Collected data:

- - - - -

-- ==== Sys2Proof/Laws/PerInstr.lean ====
section
/-!
SUPPORT. Per instruction: the word of an instruction fits in 32 bits, so the encoder drops no bit of it.
-/
namespace Sys2Proof.Laws.Fits
open Sys2Proof

/-- The encoded number of an instruction is a 32-bit word. -/
def Statement (i : Instr) : Prop := ∀ n, encodeNat i = some n → n < 2 ^ 32
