@[simp] theorem put_lt_word {w lo j : Nat} {f : BitVec j} (h : lo + j ≤ 32) (hw : bits w lo j = 0) : put w f lo < 4294967296 ↔ w < 4294967296 := by
  rw [show 4294967296 = 2 ^ 32 from rfl, ← Nat.div_eq_zero_iff_lt (Nat.two_pow_pos 32), ← Nat.div_eq_zero_iff_lt (Nat.two_pow_pos 32), put_div h hw]

/-- The bits of a number that is written out are computed. -/
@[simp] theorem bits_literal (c a k : Nat) : bits (no_index (OfNat.ofNat c)) a k = OfNat.ofNat c / 2 ^ a % 2 ^ k := by rw [bits]

theorem opnd_eq_bits (n lo k : Nat) : opnd n lo k = BitVec.ofNat k (bits n lo k) := by
  unfold opnd bits; apply BitVec.eq_of_toNat_eq; simp

theorem bits_add (n lo j k : Nat) : bits n lo (j + k) = bits n lo j + 2 ^ j * bits n (lo + j) k := by
  unfold bits; rw [pow_add, pow_add, Nat.mod_mul, Nat.div_div_eq_div_mul]

/-- A test of a range of bits is one of its lower part and one of its upper part. -/
theorem bits_beq_split {w j k : Nat} (h : w = j + k) (n lo c : Nat) :
    (bits n lo w == c) = (bits n lo j == c % 2 ^ j && bits n (lo + j) k == c / 2 ^ j) := by
  have hj : bits n lo j < 2 ^ j := Nat.mod_lt _ (Nat.two_pow_pos j)
  rw [h, bits_add, Bool.eq_iff_iff]
  simp only [beq_iff_eq, Bool.and_eq_true]
  constructor
  · rintro rfl
    rw [Nat.add_mul_mod_self_left, Nat.mod_eq_of_lt hj, Nat.add_mul_div_left _ _ (Nat.two_pow_pos j), Nat.div_eq_of_lt hj, Nat.zero_add]
    exact ⟨rfl, rfl⟩
  · rintro ⟨h1, h2⟩
    rw [h1, h2, Nat.mod_add_div]

-- Decoding an encoded word

/-- The word of a well-formed instruction has 32 bits, and a core thread reads the instruction back from its fields. -/
def DecodesBack (i : Instr) : Prop := ∀ n, i.wf = true → encodeNat i = some n → n < 2 ^ 32 ∧ decodeFields n = some i

theorem decodesBack_integer :
    (∀ z d a b, DecodesBack (.add z d a b)) ∧ (∀ z d a b, DecodesBack (.sub z d a b)) ∧ (∀ z d a b, DecodesBack (.and z d a b)) ∧
    (∀ z d a b, DecodesBack (.or z d a b)) ∧ (∀ z d a b, DecodesBack (.xor z d a b)) ∧ (∀ z d a b, DecodesBack (.andn z d a b)) ∧
    (∀ z d a b, DecodesBack (.sll z d a b)) ∧ (∀ z d a b, DecodesBack (.srl z d a b)) ∧ (∀ z d a b, DecodesBack (.sra z d a b)) ∧
    (∀ z d a b, DecodesBack (.rol z d a b)) ∧ (∀ z d a b, DecodesBack (.mul z d a b)) ∧ (∀ z d a b, DecodesBack (.mulh z d a b)) ∧
    (∀ z d a b, DecodesBack (.mulhu z d a b)) ∧ (∀ z d a b, DecodesBack (.div z d a b)) ∧ (∀ z d a b, DecodesBack (.divu z d a b)) ∧
    (∀ z d a b, DecodesBack (.rem z d a b)) ∧ (∀ z d a b, DecodesBack (.remu z d a b)) ∧ (∀ z d a b, DecodesBack (.min z d a b)) ∧
    (∀ z d a b, DecodesBack (.max z d a b)) ∧ (∀ z d a b, DecodesBack (.minu z d a b)) ∧ (∀ z d a b, DecodesBack (.maxu z d a b)) ∧
    (∀ z d a b, DecodesBack (.slt z d a b)) ∧ (∀ z d a b, DecodesBack (.sltu z d a b)) := by
  and_intros
  all_goals
    intros
    intro n _ h
    cases h
    simp [decodeFields, decodeControl, decodeInteger, opnd_eq_bits]

theorem decodesBack_arithmetic :
    (∀ z d a, DecodesBack (.clz z d a)) ∧ (∀ z d a, DecodesBack (.ctz z d a)) ∧ (∀ z d a, DecodesBack (.popc z d a)) ∧
    (∀ z d a, DecodesBack (.bswap z d a)) ∧ (∀ z d a s, DecodesBack (.sext z d a s)) ∧ (∀ z d a s, DecodesBack (.zext z d a s)) ∧
    (∀ z c d a b, DecodesBack (.cmp z c d a b)) ∧ (∀ z c d a i, DecodesBack (.cmpi z c d a i)) ∧
    (∀ z d a b n p, DecodesBack (.sel z d a b n p)) ∧ (∀ z d a b, DecodesBack (.pand z d a b)) ∧ (∀ z d a b, DecodesBack (.por z d a b)) ∧
    (∀ z d a b, DecodesBack (.pxor z d a b)) ∧ (∀ z d a, DecodesBack (.pnot z d a)) ∧ (∀ z d a, DecodesBack (.pmov z d a)) ∧
    (∀ z d a i, DecodesBack (.addi z d a i)) ∧ (∀ z d a i, DecodesBack (.andi z d a i)) ∧ (∀ z d a i, DecodesBack (.ori z d a i)) ∧
    (∀ z d a i, DecodesBack (.xori z d a i)) ∧ (∀ z d a i, DecodesBack (.slli z d a i)) ∧ (∀ z d a i, DecodesBack (.srli z d a i)) ∧
    (∀ z d a i, DecodesBack (.srai z d a i)) ∧ (∀ z d a i, DecodesBack (.slti z d a i)) := by
  and_intros
  all_goals
    intros
    intro n _ h
    cases h
    simp [decodeFields, decodeControl, opnd_eq_bits, bits_beq_split (show 12 = 6 + 6 from rfl)]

- - - - -

* **INSTRUCTIONS TO FOLLOW**: Your answer must be one number: how many lines of the entries hold the string "encoded".

* **WRITTEN RESPONSE**: 2